*Goal of the exercise*: Your task is to copy the lines of the data below from the line holding "match port with" through the line holding "(hc cmd rest)", inclusive, exactly and with nothing added.

*Data under study*:
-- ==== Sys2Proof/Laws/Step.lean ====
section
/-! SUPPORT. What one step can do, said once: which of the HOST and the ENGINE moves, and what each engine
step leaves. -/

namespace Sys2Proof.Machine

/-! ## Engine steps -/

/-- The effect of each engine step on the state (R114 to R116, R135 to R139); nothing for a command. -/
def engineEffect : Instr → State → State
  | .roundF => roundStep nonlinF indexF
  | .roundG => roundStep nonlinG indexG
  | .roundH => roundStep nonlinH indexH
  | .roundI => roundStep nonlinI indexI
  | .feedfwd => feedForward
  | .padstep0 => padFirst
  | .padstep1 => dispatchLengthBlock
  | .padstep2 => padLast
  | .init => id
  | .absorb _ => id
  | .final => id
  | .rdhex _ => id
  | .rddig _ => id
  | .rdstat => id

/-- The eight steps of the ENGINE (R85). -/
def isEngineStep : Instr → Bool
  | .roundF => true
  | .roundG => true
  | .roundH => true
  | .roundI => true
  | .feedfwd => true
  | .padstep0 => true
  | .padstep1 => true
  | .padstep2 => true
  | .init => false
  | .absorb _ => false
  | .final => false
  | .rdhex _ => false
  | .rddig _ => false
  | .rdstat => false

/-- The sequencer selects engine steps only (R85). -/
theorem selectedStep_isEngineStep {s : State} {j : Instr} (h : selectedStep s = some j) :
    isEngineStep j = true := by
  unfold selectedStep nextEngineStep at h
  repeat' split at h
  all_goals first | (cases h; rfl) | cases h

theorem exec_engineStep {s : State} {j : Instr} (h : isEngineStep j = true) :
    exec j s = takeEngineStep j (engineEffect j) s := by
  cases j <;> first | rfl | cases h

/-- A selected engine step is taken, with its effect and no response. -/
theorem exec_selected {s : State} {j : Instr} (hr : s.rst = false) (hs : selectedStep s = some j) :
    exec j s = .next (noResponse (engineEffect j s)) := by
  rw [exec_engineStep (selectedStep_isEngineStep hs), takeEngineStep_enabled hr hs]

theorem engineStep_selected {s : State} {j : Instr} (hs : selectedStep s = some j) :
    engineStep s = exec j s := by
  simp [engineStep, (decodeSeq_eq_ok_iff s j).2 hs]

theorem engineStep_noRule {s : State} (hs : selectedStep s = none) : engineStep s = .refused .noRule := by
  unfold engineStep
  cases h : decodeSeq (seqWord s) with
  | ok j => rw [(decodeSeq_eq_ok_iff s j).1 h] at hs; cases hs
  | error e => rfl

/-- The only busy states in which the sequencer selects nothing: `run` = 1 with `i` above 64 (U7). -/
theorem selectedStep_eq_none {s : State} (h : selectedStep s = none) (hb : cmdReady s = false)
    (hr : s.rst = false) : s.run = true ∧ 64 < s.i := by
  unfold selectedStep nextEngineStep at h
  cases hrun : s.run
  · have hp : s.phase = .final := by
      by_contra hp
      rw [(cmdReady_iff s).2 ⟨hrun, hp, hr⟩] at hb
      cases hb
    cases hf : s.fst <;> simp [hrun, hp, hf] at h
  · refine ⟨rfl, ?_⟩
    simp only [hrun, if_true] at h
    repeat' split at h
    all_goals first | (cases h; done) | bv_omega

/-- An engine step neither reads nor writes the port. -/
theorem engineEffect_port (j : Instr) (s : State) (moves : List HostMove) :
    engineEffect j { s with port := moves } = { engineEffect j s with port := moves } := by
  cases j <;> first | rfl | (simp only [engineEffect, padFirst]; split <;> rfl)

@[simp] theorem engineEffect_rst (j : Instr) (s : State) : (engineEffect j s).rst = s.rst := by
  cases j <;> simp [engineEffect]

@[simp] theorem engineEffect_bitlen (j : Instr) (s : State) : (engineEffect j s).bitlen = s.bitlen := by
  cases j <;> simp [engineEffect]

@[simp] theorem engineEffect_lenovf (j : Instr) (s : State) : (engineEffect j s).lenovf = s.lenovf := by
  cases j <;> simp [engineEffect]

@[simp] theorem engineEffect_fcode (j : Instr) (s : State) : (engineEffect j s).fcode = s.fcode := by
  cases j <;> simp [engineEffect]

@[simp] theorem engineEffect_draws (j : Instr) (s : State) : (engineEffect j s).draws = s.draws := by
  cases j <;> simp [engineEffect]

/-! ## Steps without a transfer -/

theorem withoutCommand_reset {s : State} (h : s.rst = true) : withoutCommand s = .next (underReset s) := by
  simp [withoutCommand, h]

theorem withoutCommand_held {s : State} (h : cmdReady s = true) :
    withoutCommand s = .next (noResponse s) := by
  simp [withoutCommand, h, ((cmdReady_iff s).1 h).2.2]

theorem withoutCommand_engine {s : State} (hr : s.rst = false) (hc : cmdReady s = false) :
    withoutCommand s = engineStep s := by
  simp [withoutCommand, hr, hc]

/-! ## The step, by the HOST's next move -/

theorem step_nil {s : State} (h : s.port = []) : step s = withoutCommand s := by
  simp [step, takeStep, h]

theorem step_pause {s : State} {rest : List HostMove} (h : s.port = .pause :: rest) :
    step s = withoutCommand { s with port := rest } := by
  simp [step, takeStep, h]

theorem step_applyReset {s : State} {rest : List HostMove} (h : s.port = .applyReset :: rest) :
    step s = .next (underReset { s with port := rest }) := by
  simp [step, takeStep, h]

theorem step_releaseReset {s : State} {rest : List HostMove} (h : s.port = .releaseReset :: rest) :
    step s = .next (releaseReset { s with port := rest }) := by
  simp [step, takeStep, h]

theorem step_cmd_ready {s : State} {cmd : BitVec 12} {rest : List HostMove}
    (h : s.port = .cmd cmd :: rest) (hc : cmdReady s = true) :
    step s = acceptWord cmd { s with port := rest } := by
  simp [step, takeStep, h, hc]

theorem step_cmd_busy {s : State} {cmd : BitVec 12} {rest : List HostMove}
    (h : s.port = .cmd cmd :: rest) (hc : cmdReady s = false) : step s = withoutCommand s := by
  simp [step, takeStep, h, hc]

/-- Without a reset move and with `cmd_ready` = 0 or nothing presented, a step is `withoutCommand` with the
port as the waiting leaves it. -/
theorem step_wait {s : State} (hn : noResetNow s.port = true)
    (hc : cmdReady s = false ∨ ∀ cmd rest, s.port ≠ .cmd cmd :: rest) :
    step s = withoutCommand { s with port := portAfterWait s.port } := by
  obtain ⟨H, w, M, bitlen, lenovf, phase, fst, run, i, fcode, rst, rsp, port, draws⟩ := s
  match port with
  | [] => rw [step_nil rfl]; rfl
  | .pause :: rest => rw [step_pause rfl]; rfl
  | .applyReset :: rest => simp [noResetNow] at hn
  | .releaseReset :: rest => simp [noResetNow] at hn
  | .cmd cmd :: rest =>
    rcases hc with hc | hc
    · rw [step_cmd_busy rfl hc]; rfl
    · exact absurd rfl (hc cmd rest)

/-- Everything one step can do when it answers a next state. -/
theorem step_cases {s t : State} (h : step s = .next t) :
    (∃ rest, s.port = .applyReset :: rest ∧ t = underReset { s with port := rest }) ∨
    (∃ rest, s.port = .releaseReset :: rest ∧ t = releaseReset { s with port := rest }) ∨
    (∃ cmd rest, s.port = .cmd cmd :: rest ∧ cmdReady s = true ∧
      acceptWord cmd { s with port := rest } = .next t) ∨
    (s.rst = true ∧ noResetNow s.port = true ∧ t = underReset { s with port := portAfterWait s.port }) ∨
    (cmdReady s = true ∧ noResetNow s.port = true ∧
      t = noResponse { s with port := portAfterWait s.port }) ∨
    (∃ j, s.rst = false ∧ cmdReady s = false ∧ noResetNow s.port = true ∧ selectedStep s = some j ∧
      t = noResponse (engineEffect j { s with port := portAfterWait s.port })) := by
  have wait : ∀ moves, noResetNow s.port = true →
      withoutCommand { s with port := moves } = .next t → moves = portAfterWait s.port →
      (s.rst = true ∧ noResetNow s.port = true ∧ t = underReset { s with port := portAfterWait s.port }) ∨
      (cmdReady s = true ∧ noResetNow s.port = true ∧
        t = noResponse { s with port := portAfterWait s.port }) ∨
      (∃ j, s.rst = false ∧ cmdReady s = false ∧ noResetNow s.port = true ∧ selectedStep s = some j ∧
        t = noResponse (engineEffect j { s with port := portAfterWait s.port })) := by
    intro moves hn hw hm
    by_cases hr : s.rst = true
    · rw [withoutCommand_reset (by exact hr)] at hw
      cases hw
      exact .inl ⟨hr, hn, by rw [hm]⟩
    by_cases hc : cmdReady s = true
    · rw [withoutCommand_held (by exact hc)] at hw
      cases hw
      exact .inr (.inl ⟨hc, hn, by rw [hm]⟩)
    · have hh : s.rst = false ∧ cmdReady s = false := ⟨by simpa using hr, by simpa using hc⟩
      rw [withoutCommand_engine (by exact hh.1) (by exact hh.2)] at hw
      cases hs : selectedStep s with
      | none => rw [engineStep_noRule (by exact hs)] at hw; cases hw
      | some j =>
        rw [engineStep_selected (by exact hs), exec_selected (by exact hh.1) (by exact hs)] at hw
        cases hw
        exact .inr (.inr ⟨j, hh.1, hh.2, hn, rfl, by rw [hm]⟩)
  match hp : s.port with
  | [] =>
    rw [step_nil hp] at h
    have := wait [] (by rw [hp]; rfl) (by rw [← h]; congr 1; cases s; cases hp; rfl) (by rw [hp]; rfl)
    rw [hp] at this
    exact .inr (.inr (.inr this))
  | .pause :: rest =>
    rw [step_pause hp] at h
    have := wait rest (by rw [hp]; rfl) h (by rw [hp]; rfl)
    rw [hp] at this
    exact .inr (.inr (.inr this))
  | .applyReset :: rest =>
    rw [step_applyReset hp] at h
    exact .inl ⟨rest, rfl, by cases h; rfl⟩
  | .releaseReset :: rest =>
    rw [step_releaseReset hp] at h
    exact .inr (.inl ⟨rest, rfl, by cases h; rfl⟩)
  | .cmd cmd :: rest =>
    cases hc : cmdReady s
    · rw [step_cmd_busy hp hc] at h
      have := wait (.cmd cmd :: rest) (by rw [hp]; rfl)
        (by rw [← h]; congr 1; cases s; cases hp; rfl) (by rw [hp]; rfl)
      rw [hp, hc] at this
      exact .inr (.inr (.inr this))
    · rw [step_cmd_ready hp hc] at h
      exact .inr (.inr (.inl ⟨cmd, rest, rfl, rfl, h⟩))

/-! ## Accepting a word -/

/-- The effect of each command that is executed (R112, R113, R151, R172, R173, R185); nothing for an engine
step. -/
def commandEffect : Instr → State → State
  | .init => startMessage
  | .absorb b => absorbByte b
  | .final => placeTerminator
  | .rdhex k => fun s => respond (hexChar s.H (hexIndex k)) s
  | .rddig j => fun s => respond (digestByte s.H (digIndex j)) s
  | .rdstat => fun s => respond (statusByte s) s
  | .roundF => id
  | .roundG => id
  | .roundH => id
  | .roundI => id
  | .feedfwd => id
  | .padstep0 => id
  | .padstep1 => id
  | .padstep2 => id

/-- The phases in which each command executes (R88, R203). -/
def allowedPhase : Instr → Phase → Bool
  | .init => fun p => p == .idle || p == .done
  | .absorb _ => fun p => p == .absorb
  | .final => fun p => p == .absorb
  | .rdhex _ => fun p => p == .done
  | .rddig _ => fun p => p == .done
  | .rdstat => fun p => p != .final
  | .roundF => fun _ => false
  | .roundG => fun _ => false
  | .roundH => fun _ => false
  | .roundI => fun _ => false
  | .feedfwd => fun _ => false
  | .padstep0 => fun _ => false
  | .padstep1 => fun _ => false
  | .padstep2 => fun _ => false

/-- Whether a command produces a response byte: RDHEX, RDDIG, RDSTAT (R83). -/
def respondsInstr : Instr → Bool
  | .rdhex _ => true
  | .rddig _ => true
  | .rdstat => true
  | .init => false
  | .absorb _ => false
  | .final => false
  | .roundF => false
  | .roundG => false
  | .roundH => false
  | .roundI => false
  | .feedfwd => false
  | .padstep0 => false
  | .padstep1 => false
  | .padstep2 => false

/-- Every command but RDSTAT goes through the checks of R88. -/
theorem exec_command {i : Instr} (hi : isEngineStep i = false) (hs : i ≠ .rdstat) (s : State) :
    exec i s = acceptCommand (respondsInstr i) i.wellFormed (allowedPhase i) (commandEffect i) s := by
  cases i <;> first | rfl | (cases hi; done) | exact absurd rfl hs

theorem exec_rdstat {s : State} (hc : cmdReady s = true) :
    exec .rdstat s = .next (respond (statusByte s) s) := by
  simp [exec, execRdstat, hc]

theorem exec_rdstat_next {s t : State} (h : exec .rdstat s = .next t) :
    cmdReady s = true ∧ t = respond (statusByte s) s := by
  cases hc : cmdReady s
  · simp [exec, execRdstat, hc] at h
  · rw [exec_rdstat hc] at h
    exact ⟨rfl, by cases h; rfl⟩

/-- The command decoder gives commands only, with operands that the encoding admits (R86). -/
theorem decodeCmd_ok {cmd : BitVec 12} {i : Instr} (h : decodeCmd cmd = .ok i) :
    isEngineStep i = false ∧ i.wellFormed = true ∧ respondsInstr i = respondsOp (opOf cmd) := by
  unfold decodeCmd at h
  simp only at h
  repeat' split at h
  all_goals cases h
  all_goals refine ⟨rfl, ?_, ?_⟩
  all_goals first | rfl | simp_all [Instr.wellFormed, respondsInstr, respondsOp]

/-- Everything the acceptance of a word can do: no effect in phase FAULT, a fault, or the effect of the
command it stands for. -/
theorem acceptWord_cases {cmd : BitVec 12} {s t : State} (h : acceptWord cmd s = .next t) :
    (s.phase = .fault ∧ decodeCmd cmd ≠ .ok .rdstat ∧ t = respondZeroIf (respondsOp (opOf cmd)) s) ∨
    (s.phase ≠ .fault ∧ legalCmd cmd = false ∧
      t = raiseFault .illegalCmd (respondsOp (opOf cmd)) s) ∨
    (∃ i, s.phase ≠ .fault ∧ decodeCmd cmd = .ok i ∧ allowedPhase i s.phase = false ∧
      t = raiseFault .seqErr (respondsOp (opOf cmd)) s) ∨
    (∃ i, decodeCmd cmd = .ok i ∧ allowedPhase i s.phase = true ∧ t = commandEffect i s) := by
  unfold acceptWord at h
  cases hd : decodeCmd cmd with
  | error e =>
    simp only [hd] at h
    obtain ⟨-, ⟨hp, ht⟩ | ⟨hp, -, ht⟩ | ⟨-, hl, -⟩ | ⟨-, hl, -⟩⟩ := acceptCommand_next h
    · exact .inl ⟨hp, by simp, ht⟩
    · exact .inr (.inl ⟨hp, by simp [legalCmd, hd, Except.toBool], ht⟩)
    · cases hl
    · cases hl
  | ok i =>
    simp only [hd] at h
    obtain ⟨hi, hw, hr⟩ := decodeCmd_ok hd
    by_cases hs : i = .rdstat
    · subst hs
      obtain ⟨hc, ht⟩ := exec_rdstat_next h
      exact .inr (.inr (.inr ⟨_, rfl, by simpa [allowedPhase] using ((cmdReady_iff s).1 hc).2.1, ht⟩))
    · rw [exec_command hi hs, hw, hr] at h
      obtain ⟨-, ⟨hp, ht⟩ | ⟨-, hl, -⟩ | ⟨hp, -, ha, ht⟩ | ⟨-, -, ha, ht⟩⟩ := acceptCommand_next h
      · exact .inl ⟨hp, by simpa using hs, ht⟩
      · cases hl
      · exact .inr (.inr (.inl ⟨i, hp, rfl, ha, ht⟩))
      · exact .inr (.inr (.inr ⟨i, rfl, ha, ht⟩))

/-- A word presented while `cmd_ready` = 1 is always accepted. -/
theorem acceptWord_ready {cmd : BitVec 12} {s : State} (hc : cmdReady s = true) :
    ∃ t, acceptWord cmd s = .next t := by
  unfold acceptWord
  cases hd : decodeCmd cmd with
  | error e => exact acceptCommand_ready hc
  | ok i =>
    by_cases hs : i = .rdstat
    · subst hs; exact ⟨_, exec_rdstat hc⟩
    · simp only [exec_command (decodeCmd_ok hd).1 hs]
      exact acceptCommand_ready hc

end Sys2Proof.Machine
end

--

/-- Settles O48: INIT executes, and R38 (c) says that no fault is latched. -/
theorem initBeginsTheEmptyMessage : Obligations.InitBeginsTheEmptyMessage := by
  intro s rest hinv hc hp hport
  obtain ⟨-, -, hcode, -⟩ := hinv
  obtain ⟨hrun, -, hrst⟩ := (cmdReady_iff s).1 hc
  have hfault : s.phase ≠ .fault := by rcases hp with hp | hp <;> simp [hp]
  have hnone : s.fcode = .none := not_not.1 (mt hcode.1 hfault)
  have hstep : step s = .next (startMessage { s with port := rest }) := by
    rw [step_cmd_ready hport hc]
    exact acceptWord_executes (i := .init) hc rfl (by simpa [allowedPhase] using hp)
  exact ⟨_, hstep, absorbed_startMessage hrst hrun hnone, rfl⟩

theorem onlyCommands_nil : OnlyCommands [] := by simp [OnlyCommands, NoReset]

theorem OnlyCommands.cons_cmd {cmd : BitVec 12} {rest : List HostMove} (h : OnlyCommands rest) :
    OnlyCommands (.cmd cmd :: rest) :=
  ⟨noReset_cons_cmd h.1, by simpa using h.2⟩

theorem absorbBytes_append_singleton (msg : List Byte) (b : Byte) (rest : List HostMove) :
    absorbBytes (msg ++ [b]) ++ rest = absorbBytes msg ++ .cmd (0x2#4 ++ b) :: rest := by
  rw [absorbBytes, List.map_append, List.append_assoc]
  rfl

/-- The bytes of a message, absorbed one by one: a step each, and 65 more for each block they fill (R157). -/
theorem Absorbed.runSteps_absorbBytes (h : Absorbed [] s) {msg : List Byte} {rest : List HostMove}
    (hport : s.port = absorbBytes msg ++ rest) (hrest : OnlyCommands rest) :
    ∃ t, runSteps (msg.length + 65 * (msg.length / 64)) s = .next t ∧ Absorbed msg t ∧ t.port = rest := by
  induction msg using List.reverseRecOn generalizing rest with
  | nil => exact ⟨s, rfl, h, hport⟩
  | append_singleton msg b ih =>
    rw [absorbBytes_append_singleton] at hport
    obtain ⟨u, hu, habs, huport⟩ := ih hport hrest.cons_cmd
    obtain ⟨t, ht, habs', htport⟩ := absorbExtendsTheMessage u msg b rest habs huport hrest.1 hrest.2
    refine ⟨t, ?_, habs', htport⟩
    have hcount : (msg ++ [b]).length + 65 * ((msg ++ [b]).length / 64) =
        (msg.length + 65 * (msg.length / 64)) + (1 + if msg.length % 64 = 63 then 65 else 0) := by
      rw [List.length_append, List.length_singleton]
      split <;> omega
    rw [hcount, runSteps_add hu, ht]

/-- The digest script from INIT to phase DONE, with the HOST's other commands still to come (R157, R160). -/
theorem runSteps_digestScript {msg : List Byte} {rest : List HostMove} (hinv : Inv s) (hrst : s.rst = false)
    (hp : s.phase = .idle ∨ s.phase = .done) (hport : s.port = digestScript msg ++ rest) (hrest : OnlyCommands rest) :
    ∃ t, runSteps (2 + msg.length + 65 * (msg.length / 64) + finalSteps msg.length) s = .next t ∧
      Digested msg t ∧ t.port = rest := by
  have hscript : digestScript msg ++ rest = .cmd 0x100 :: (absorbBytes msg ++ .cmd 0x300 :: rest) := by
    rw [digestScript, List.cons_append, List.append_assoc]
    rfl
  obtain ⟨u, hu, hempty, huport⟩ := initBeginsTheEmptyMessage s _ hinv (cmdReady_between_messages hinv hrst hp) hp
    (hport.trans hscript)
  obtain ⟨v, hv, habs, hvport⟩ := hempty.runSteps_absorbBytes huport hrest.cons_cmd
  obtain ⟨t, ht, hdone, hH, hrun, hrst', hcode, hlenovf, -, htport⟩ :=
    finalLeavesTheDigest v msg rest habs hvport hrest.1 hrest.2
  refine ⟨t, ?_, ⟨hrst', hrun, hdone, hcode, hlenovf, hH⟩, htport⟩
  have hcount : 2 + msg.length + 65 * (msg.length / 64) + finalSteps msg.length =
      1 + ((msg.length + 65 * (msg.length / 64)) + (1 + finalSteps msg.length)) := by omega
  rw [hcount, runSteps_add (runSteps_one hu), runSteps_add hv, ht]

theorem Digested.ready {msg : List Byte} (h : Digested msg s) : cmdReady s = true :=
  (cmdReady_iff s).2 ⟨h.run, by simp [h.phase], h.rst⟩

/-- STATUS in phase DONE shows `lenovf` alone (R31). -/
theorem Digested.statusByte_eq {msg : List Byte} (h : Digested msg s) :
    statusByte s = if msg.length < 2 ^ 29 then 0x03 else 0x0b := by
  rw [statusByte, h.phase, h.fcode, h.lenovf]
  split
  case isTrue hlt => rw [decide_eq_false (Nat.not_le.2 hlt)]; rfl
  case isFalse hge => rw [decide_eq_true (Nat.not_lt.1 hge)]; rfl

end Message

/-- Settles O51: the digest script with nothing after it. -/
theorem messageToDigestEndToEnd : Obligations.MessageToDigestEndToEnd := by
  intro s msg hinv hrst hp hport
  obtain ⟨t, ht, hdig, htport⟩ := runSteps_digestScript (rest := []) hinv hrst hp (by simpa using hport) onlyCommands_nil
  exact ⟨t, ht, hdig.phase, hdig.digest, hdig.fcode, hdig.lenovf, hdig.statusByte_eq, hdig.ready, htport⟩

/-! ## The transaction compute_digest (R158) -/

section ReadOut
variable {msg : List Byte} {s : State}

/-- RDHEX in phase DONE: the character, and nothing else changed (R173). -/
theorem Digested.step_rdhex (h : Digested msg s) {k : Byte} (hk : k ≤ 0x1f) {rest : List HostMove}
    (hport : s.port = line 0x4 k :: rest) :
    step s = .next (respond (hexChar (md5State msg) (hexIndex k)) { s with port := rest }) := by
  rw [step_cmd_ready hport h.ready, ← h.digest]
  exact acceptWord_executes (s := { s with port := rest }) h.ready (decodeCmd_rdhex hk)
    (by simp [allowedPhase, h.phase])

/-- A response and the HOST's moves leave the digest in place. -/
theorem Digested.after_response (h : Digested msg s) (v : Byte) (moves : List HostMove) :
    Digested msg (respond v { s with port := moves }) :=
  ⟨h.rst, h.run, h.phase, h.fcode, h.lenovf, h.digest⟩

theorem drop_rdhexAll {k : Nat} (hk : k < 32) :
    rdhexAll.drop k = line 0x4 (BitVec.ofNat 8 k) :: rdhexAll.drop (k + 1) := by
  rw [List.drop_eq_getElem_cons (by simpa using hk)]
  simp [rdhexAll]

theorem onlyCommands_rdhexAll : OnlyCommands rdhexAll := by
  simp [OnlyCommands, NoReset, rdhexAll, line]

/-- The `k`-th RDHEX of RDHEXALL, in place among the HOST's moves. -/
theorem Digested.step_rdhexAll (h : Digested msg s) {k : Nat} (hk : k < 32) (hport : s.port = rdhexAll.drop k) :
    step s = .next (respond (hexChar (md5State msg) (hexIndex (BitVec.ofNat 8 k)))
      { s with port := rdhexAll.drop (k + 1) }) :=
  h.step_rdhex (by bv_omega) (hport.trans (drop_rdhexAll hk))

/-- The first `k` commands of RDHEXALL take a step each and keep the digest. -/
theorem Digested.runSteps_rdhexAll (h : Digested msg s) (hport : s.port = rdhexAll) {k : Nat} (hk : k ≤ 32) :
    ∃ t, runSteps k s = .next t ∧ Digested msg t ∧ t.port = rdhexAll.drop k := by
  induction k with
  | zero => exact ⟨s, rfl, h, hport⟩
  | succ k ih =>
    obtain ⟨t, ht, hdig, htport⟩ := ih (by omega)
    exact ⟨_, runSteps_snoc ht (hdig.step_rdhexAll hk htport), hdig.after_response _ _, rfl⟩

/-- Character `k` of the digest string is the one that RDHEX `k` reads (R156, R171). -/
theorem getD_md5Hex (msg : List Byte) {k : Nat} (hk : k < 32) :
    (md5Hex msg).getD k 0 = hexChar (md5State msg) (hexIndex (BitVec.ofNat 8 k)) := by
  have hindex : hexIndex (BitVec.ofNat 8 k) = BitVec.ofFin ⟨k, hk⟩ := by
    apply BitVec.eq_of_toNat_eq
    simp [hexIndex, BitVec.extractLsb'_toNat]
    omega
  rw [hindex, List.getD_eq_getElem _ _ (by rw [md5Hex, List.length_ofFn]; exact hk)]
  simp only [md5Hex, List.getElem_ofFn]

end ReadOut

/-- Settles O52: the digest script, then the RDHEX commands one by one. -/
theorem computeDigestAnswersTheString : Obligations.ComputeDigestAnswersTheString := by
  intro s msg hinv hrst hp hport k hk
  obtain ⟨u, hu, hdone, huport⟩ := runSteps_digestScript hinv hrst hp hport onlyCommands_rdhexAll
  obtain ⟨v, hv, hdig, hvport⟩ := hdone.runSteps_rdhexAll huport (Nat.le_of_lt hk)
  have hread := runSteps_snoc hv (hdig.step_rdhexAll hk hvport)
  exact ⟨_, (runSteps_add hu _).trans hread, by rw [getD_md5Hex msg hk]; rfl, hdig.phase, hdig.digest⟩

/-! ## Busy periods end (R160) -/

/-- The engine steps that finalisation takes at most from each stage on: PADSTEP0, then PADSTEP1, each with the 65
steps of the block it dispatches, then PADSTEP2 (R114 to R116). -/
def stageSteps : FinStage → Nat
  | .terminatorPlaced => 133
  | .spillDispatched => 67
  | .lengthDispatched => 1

*Written solution*:
  match port with
  | [] => rw [step_nil rfl]; rfl
  | .pause :: rest => rw [step_pause rfl]; rfl
  | .applyReset :: rest => simp [noResetNow] at hn
  | .releaseReset :: rest => simp [noResetNow] at hn
  | .cmd cmd :: rest =>
    rcases hc with hc | hc
    · rw [step_cmd_busy rfl hc]; rfl
    · exact absurd rfl (hc cmd rest)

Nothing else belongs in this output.